/-- 42_checksum_passes.md R186: in SEALED the buffer does not change and only CLR, SRST or Reset ends the phase. -/
def Obligations.SealedPacketDoesNotChange : Prop :=
  ∀ s t : State, s.phase = .sealed → step s = .next t →
    (t.phase = .sealed ∧ t.buf = s.buf) ∨
    ∃ rest, s.pending = .reset :: rest ∨ s.pending = .regWrite 0 0x00000002 :: rest ∨
      s.pending = .regWrite 0 0x00000007 :: rest

/-- 70_reset_and_hazards.md R244: a packet is finished exactly when STATUS reads 0x00000002, and a finished packet stays
as it is until CLR, SRST or Reset. -/
def Obligations.FinishedPacketShowsInStatusAndStays : Prop :=
  (∀ s : State, regRead 1 s = 0x00000002 ↔ s.finished) ∧
  (∀ s t : State, s.finished → step s = .next t →
    (t.phase = .sealed ∧ ∀ a, t.buf.read a = s.buf.read a) ∨
    ∃ rest, s.pending = .reset :: rest ∨ s.pending = lineCmd .clr :: rest ∨ s.pending = lineCmd .srst :: rest)

/-- 20_memory.md R75, the column "writes BUF": the bytes each command can change. SRST is left out: after it the content
is unspecified. -/
def Obligations.CommandsWriteOnlyTheirBytes : Prop :=
  ∀ (i : Instr) (s t : State) (a : Nat), exec i s = .next t → t.buf.read a ≠ s.buf.read a →
    i = .clr ∨ (i = .hdr ∧ a < 28) ∨ (i = .udpck ∧ (a = 26 ∨ a = 27)) ∨ (i = .ipck ∧ (a = 10 ∨ a = 11)) ∨
      (i = .pkt ∧ a < 28) ∨ i = .srst

/-- 10_state.md R36, R37, R38: which transaction can change a report register. -/
def Obligations.ReportRegistersHaveTheirWriters : Prop :=
  ∀ s t : State, step s = .next t →
    (t.result ≠ s.result → ∃ rest, s.pending = .reset :: rest ∨ s.pending = .regWrite 0 0x00000001 :: rest ∨
      s.pending = .regWrite 0 0x00000007 :: rest) ∧
    (t.udpCsum ≠ s.udpCsum → ∃ rest, s.pending = .reset :: rest ∨ s.pending = .regWrite 0 0x00000004 :: rest ∨
      s.pending = .regWrite 0 0x00000006 :: rest ∨ s.pending = .regWrite 0 0x00000007 :: rest) ∧
    (t.ipCsum ≠ s.ipCsum → ∃ rest, s.pending = .reset :: rest ∨ s.pending = .regWrite 0 0x00000005 :: rest ∨
      s.pending = .regWrite 0 0x00000006 :: rest ∨ s.pending = .regWrite 0 0x00000007 :: rest)

/-- 10_state.md R22 to R30: the nine operand registers are changed by nothing but a host write to that register, SRST
and Reset. -/
def Obligations.OperandRegistersAreTheHosts : Prop :=
  ∀ (s t : State) (n : BitVec 14), step s = .next t → 5 ≤ n.toNat → n.toNat ≤ 13 → regRead n t ≠ regRead n s →
    ∃ rest v, s.pending = .reset :: rest ∨ s.pending = .regWrite n v :: rest ∨
      s.pending = .regWrite 0 0x00000007 :: rest

/-- The state right after reset meets the invariant of every run. -/
def Obligations.ResetStateMeetsTheInvariant : Prop := State.reset.Inv

/-- Every step keeps the invariant, from every state that meets it: the buffer stays canonical and inside BUF_BYTES, no
unspecified byte is left once a packet is open (41_header_serialiser.md R159), and a sealed header verifies to zero with
IP_CSUM in it (42_checksum_passes.md R186, R187). -/
def Obligations.EveryStepKeepsTheInvariant : Prop :=
  ∀ s t : State, s.Inv → step s = .next t → t.Inv

/-- 70_reset_and_hazards.md R242: the unspecified content of the buffer cannot be observed. Two blocks in UNINIT that
differ only in it return the same values to the host and end in the same state after any number of transactions, but for
the buffer while they are in UNINIT. -/
def Obligations.UnspecifiedBufferIsNeverObserved : Prop :=
  ∀ (k : Nat) (s : State) (m : Memory) (n : Nat), s.phase = .uninit →
    ∃ s' t', core.run k s = .next s' ∧ core.run k { s with buf := m, fresh := n } = .next t' ∧
      t'.returned = s'.returned ∧ (t' = { s' with fresh := t'.fresh } ∨
        (s'.phase = .uninit ∧ t' = { s' with buf := t'.buf, fresh := t'.fresh }))

/-! ## The platform -/

/-- 20_memory.md R61 and R71: the bus addresses of the transactions, and the accesses that are none and are refused. -/
def Obligations.BusAccessesAreTheTransactions : Prop :=
  ∀ (s : State) (n : BitVec 14) (a : BitVec 16) (v : Word) (b : Byte) (h : Half) (off : Nat),
    issue .resetSignal s = .next { s with pending := s.pending ++ [.reset] } ∧
    issue (.read32 (s.params.base + 4 * n.toNat)) s = .next { s with pending := s.pending ++ [.regRead n] } ∧
    issue (.write32 (s.params.base + 4 * n.toNat) v) s = .next { s with pending := s.pending ++ [.regWrite n v] } ∧
    issue (.read8 (s.params.base + 0x10000 + a.toNat)) s = .next { s with pending := s.pending ++ [.bufRead a] } ∧
    issue (.write8 (s.params.base + 0x10000 + a.toNat) b) s = .next { s with pending := s.pending ++ [.bufWrite a b] } ∧
    (off < 0x20000 → issue (.read16 (s.params.base + off)) s = .refused .unsupportedAccess ∧
      issue (.write16 (s.params.base + off) h) s = .refused .unsupportedAccess) ∧
    (off < 0x10000 → issue (.read8 (s.params.base + off)) s = .refused .unsupportedAccess ∧
      issue (.write8 (s.params.base + off) b) s = .refused .unsupportedAccess) ∧
    (off < 0x20000 → (off % 4 ≠ 0 ∨ 0x10000 ≤ off) →
      issue (.read32 (s.params.base + off)) s = .refused .unsupportedAccess ∧
      issue (.write32 (s.params.base + off) v) s = .refused .unsupportedAccess)
end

--------------------------------

### Exercise prompt
Copy the lines from the start of the data verbatim, stopping after the line containing "finished packet stays".

### Task solution
/-- 42_checksum_passes.md R186: in SEALED the buffer does not change and only CLR, SRST or Reset ends the phase. -/
def Obligations.SealedPacketDoesNotChange : Prop :=
  ∀ s t : State, s.phase = .sealed → step s = .next t →
    (t.phase = .sealed ∧ t.buf = s.buf) ∨
    ∃ rest, s.pending = .reset :: rest ∨ s.pending = .regWrite 0 0x00000002 :: rest ∨
      s.pending = .regWrite 0 0x00000007 :: rest

/-- 70_reset_and_hazards.md R244: a packet is finished exactly when STATUS reads 0x00000002, and a finished packet stays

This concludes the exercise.